PROVIDED ENTRIES »
*** Block opens ***

-- ==== Sys2Proof/Machine/Core.lean ====
section
/-! DEFINITION. The machine as the host takes it. -/

def Sys2Proof.core : Host.Core :=
  { State := Sys2Proof.Machine.State, Fault := Sys2Proof.Machine.Fault, Refusal := Sys2Proof.Machine.Refusal,
    step := Sys2Proof.Machine.step, reset := Sys2Proof.Machine.State.reset }
end

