/-- R73, R77: an ordinary step brings an actuator one step nearer its target, and the next step comes one interval later; at
the target the move is complete. Ordinary are the steps in Ready, and those of focus and iris outside the stop phase of
homing. R85: a zoom step in Ready that reaches a multiple of 16 or the target is a tracking point. R68: the stop phase of homing counts
the steps of focus and iris down to position 0, then the zoom phase begins. R68, R69, R71: the last step of a drive brings the next
part of the extend, Ready or Stowed. R93, R97 to R99, R105: a focus move completed in Ready goes on with a search that asked for it,
and aborts a search that waits for its own. Log 2: the clock moves to the event's moment. Log 21: outputs are those of the step.
Log 9: the operand gives the sensor, and the zoom phase begins by it. Log 41: at the stop the target is 0 with the position, the
model's choice. Premise: a step is due only while the move is in flight. -/
def Obligations.StepMovesOneTowardTheTarget : Prop :=
  (∀ (s : State) (which : Actuator) (level : HomeLevel) (p q : Int) (d : Nat), s.stepDue which p q d →
    (s.lens.drive = .none ∨ which ≠ .zoom ∧ ∀ f i, s.lens.drive ≠ .homeStop f i) →
    completes (exec (.actuatorStep which level) s) (fun t =>
      t.clock = max s.clock d ∧ (t.act which).pos = some (if p < q then p + 1 else p - 1) ∧ t.lens.sensor = level ∧
      t.outs.head? = some (.step which (decide (p < q))) ∧
      (s.lens.drive = .none → (if p < q then p + 1 else p - 1) ≠ q →
        (t.act which).target = some q ∧ (t.act which).inFlight = (s.act which).inFlight ∧
        (t.act which).stepAt = some (t.clock + stepInterval which (s.act which).speed)) ∧
      (s.lens.drive = .none → s.lens.state = .ready → (if p < q then p + 1 else p - 1) = q →
        (which ≠ .focus → (t.act which).inFlight = false ∧ (t.act which).stepAt = none) ∧
        (which = .focus → t.st.focusStamp = some t.timeBase) ∧
        (which = .zoom → (s.act which).origin = .link → t.occurred .zoomReached)) ∧
      t.settings = s.settings ∧ (∀ a, t.dramByte a = s.dramByte a) ∧ t.rq.queue = s.rq.queue ∧
      t.store.slots.length = s.store.slots.length)) ∧
  (∀ (s : State) (level : HomeLevel) (p q x z : Int) (d : Nat), s.stepDue .zoom p q d → s.lens.drive = .none →
    s.lens.state = .ready → s.hold = false → s.af.state.searching = false → s.lens.d = some x →
    z = (if p < q then p + 1 else p - 1) → completes (exec (.actuatorStep .zoom level) s) (fun t =>
      t.lens.d = some x ∧ t.lens.iv = valuesAt s.loader.table (some z) ∧
      (z ≠ q → z % 16 ≠ 0 → t.lens.focus = s.lens.focus) ∧
      (z = q ∨ z % 16 = 0 →
        (s.lens.focus.target = some (trackAt t.lens.iv x) → t.lens.focus = s.lens.focus) ∧
        (s.lens.focus.target ≠ some (trackAt t.lens.iv x) →
          t.lens.focus.target = some (max 0 (min 1023 (trackAt t.lens.iv x))) ∧ t.lens.focus.origin = .tracking) ∧
        (0 ≤ t.lens.pmax → t.lens.iris.target.getD 0 ≤ t.lens.pmax)))) ∧
  (∀ (s : State) (level : HomeLevel) (d f i : Nat), s.lens.drive = .homeStop f i →
    ∀ x ∈ [(Actuator.focus, f - 1, i, f - 1), (.iris, f, i - 1, i - 1)], (s.act x.1).stepAt = some d →
      completes (exec (.actuatorStep x.1 level) s) (fun t =>
        t.clock = max s.clock d ∧ t.lens.state = s.lens.state ∧ t.lens.sensor = level ∧
        (x.2.1 ≠ 0 ∨ x.2.2.1 ≠ 0 → t.lens.drive = .homeStop x.2.1 x.2.2.1 ∧ t.lens.zoom = s.lens.zoom) ∧
        (x.2.1 = 0 → x.2.2.1 = 0 → t.lens.drive = (if level = .home then .homeOut 0 else .homeIn 0) ∧
          t.lens.zoom.inFlight = true ∧ t.lens.zoom.stepAt = some (t.clock + us 2000)) ∧
        (x.2.2.2 = 0 → (t.act x.1).pos = some 0 ∧ (t.act x.1).target = some 0 ∧ (t.act x.1).inFlight = false ∧
          (t.act x.1).stepAt = none) ∧
        (x.2.2.2 ≠ 0 → t.act x.1 = { s.act x.1 with
          stepAt := some (t.clock + stepInterval x.1 (s.act x.1).speed) }))) ∧
  (∀ (s : State) (level : HomeLevel) (p q : Int) (d : Nat), |q - p| = 1 →
    (∀ x ∈ [(Actuator.zoom, Actuator.iris), (.iris, .zoom)], s.stepDue x.1 p q d → s.lens.drive = .extendMoves →
      s.lens.state = .extending → completes (exec (.actuatorStep x.1 level) s) (fun t =>
        (t.act x.1).pos = some q ∧ (t.lens.state = .extending → (t.act x.1).inFlight = false) ∧
        ((s.act x.2).inFlight = true →
          t.lens.state = .extending ∧ t.lens.drive = .extendMoves ∧ t.lens.d = s.lens.d ∧ t.lens.focus = s.lens.focus) ∧
        ((s.act x.2).inFlight = false → t.lens.d = some 32 ∧ t.lens.focus.target = some (trackAt t.lens.iv 32) ∧
          (s.lens.focus.pos ≠ some (trackAt t.lens.iv 32) →
            t.lens.state = .extending ∧ t.lens.drive = .extendFocus ∧ t.lens.focus.inFlight = true) ∧
          (s.lens.focus.pos = some (trackAt t.lens.iv 32) → t.lens.state = .ready ∧ t.occurred .lensReady)))) ∧
    (s.stepDue .focus p q d → s.lens.drive = .extendFocus → s.lens.state = .extending →
      completes (exec (.actuatorStep .focus level) s) (fun t =>
        t.lens.state = .ready ∧ t.lens.drive = .none ∧ t.occurred .lensReady ∧ (∀ k, t.pends k .lensReady) ∧
        t.fc.started = true ∧ t.lens.focus.inFlight = false ∧
        (s.fc.state = .idle → s.fc.cadence ≠ .still → t.fc.state = .live ∨ t.fc.state = .arming))) ∧
    (s.stepDue .focus p q d → s.lens.drive = .homePark → s.lens.state = .homing →
      completes (exec (.actuatorStep .focus level) s) (fun t =>
        t.lens.state = .stowed ∧ t.lens.drive = .none ∧ t.occurred .lensStowed ∧ ∀ k, t.pends k .lensStowed)) ∧
    (∀ x ∈ [(Actuator.focus, Actuator.iris), (.iris, .focus)], s.stepDue x.1 p q d → s.lens.drive = .retractHomed →
      s.lens.state = .retracting → completes (exec (.actuatorStep x.1 level) s) (fun t =>
        (t.act x.1).pos = some q ∧ (t.act x.1).inFlight = false ∧
        ((s.act x.2).inFlight = true →
          t.lens.state = .retracting ∧ t.lens.drive = .retractHomed) ∧
        ((s.act x.2).inFlight = false → t.lens.state = .stowed ∧ t.occurred .lensStowed))) ∧
    (s.stepDue .focus p q d → s.lens.drive = .none → s.lens.state = .ready → s.af.state.searching = true →
      s.af.wait.isMove = true → completes (exec (.actuatorStep .focus level) s) (fun t =>
        t.lens.focus.pos = some q ∧ (s.lens.focus.origin = .search → s.ownMoveDone t) ∧
        (s.lens.focus.origin ≠ .search → t.af.state = .idle ∧ t.af.result = .aborted ∧ t.lens.d = s.lens.d))))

*** Block closes ***

WORK REQUIRED » Copy every entry exactly, leaving nothing out.

EXPECTED ANSWER »
-- ==== Sys2Proof/Machine/Core.lean ====
section
/-! DEFINITION. The machine as the host takes it. -/

def Sys2Proof.core : Host.Core :=
  { State := Sys2Proof.Machine.State, Fault := Sys2Proof.Machine.Fault, Refusal := Sys2Proof.Machine.Refusal,
    step := Sys2Proof.Machine.step, reset := Sys2Proof.Machine.State.reset }
end

/-- R73, R77: an ordinary step brings an actuator one step nearer its target, and the next step comes one interval later; at
the target the move is complete. Ordinary are the steps in Ready, and those of focus and iris outside the stop phase of
homing. R85: a zoom step in Ready that reaches a multiple of 16 or the target is a tracking point. R68: the stop phase of homing counts
the steps of focus and iris down to position 0, then the zoom phase begins. R68, R69, R71: the last step of a drive brings the next
part of the extend, Ready or Stowed. R93, R97 to R99, R105: a focus move completed in Ready goes on with a search that asked for it,
and aborts a search that waits for its own. Log 2: the clock moves to the event's moment. Log 21: outputs are those of the step.
Log 9: the operand gives the sensor, and the zoom phase begins by it. Log 41: at the stop the target is 0 with the position, the
model's choice. Premise: a step is due only while the move is in flight. -/
def Obligations.StepMovesOneTowardTheTarget : Prop :=
  (∀ (s : State) (which : Actuator) (level : HomeLevel) (p q : Int) (d : Nat), s.stepDue which p q d →
    (s.lens.drive = .none ∨ which ≠ .zoom ∧ ∀ f i, s.lens.drive ≠ .homeStop f i) →
    completes (exec (.actuatorStep which level) s) (fun t =>
      t.clock = max s.clock d ∧ (t.act which).pos = some (if p < q then p + 1 else p - 1) ∧ t.lens.sensor = level ∧
      t.outs.head? = some (.step which (decide (p < q))) ∧
      (s.lens.drive = .none → (if p < q then p + 1 else p - 1) ≠ q →
        (t.act which).target = some q ∧ (t.act which).inFlight = (s.act which).inFlight ∧
        (t.act which).stepAt = some (t.clock + stepInterval which (s.act which).speed)) ∧
      (s.lens.drive = .none → s.lens.state = .ready → (if p < q then p + 1 else p - 1) = q →
        (which ≠ .focus → (t.act which).inFlight = false ∧ (t.act which).stepAt = none) ∧
        (which = .focus → t.st.focusStamp = some t.timeBase) ∧
        (which = .zoom → (s.act which).origin = .link → t.occurred .zoomReached)) ∧
      t.settings = s.settings ∧ (∀ a, t.dramByte a = s.dramByte a) ∧ t.rq.queue = s.rq.queue ∧
      t.store.slots.length = s.store.slots.length)) ∧
  (∀ (s : State) (level : HomeLevel) (p q x z : Int) (d : Nat), s.stepDue .zoom p q d → s.lens.drive = .none →
    s.lens.state = .ready → s.hold = false → s.af.state.searching = false → s.lens.d = some x →
    z = (if p < q then p + 1 else p - 1) → completes (exec (.actuatorStep .zoom level) s) (fun t =>
      t.lens.d = some x ∧ t.lens.iv = valuesAt s.loader.table (some z) ∧
      (z ≠ q → z % 16 ≠ 0 → t.lens.focus = s.lens.focus) ∧
      (z = q ∨ z % 16 = 0 →
        (s.lens.focus.target = some (trackAt t.lens.iv x) → t.lens.focus = s.lens.focus) ∧
        (s.lens.focus.target ≠ some (trackAt t.lens.iv x) →
          t.lens.focus.target = some (max 0 (min 1023 (trackAt t.lens.iv x))) ∧ t.lens.focus.origin = .tracking) ∧
        (0 ≤ t.lens.pmax → t.lens.iris.target.getD 0 ≤ t.lens.pmax)))) ∧
  (∀ (s : State) (level : HomeLevel) (d f i : Nat), s.lens.drive = .homeStop f i →
    ∀ x ∈ [(Actuator.focus, f - 1, i, f - 1), (.iris, f, i - 1, i - 1)], (s.act x.1).stepAt = some d →
      completes (exec (.actuatorStep x.1 level) s) (fun t =>
        t.clock = max s.clock d ∧ t.lens.state = s.lens.state ∧ t.lens.sensor = level ∧
        (x.2.1 ≠ 0 ∨ x.2.2.1 ≠ 0 → t.lens.drive = .homeStop x.2.1 x.2.2.1 ∧ t.lens.zoom = s.lens.zoom) ∧
        (x.2.1 = 0 → x.2.2.1 = 0 → t.lens.drive = (if level = .home then .homeOut 0 else .homeIn 0) ∧
          t.lens.zoom.inFlight = true ∧ t.lens.zoom.stepAt = some (t.clock + us 2000)) ∧
        (x.2.2.2 = 0 → (t.act x.1).pos = some 0 ∧ (t.act x.1).target = some 0 ∧ (t.act x.1).inFlight = false ∧
          (t.act x.1).stepAt = none) ∧
        (x.2.2.2 ≠ 0 → t.act x.1 = { s.act x.1 with
          stepAt := some (t.clock + stepInterval x.1 (s.act x.1).speed) }))) ∧
  (∀ (s : State) (level : HomeLevel) (p q : Int) (d : Nat), |q - p| = 1 →
    (∀ x ∈ [(Actuator.zoom, Actuator.iris), (.iris, .zoom)], s.stepDue x.1 p q d → s.lens.drive = .extendMoves →
      s.lens.state = .extending → completes (exec (.actuatorStep x.1 level) s) (fun t =>
        (t.act x.1).pos = some q ∧ (t.lens.state = .extending → (t.act x.1).inFlight = false) ∧
        ((s.act x.2).inFlight = true →
          t.lens.state = .extending ∧ t.lens.drive = .extendMoves ∧ t.lens.d = s.lens.d ∧ t.lens.focus = s.lens.focus) ∧
        ((s.act x.2).inFlight = false → t.lens.d = some 32 ∧ t.lens.focus.target = some (trackAt t.lens.iv 32) ∧
          (s.lens.focus.pos ≠ some (trackAt t.lens.iv 32) →
            t.lens.state = .extending ∧ t.lens.drive = .extendFocus ∧ t.lens.focus.inFlight = true) ∧
          (s.lens.focus.pos = some (trackAt t.lens.iv 32) → t.lens.state = .ready ∧ t.occurred .lensReady)))) ∧
    (s.stepDue .focus p q d → s.lens.drive = .extendFocus → s.lens.state = .extending →
      completes (exec (.actuatorStep .focus level) s) (fun t =>
        t.lens.state = .ready ∧ t.lens.drive = .none ∧ t.occurred .lensReady ∧ (∀ k, t.pends k .lensReady) ∧
        t.fc.started = true ∧ t.lens.focus.inFlight = false ∧
        (s.fc.state = .idle → s.fc.cadence ≠ .still → t.fc.state = .live ∨ t.fc.state = .arming))) ∧
    (s.stepDue .focus p q d → s.lens.drive = .homePark → s.lens.state = .homing →
      completes (exec (.actuatorStep .focus level) s) (fun t =>
        t.lens.state = .stowed ∧ t.lens.drive = .none ∧ t.occurred .lensStowed ∧ ∀ k, t.pends k .lensStowed)) ∧
    (∀ x ∈ [(Actuator.focus, Actuator.iris), (.iris, .focus)], s.stepDue x.1 p q d → s.lens.drive = .retractHomed →
      s.lens.state = .retracting → completes (exec (.actuatorStep x.1 level) s) (fun t =>
        (t.act x.1).pos = some q ∧ (t.act x.1).inFlight = false ∧
        ((s.act x.2).inFlight = true →
          t.lens.state = .retracting ∧ t.lens.drive = .retractHomed) ∧
        ((s.act x.2).inFlight = false → t.lens.state = .stowed ∧ t.occurred .lensStowed))) ∧
    (s.stepDue .focus p q d → s.lens.drive = .none → s.lens.state = .ready → s.af.state.searching = true →
      s.af.wait.isMove = true → completes (exec (.actuatorStep .focus level) s) (fun t =>
        t.lens.focus.pos = some q ∧ (s.lens.focus.origin = .search → s.ownMoveDone t) ∧
        (s.lens.focus.origin ≠ .search → t.af.state = .idle ∧ t.af.result = .aborted ∧ t.lens.d = s.lens.d))))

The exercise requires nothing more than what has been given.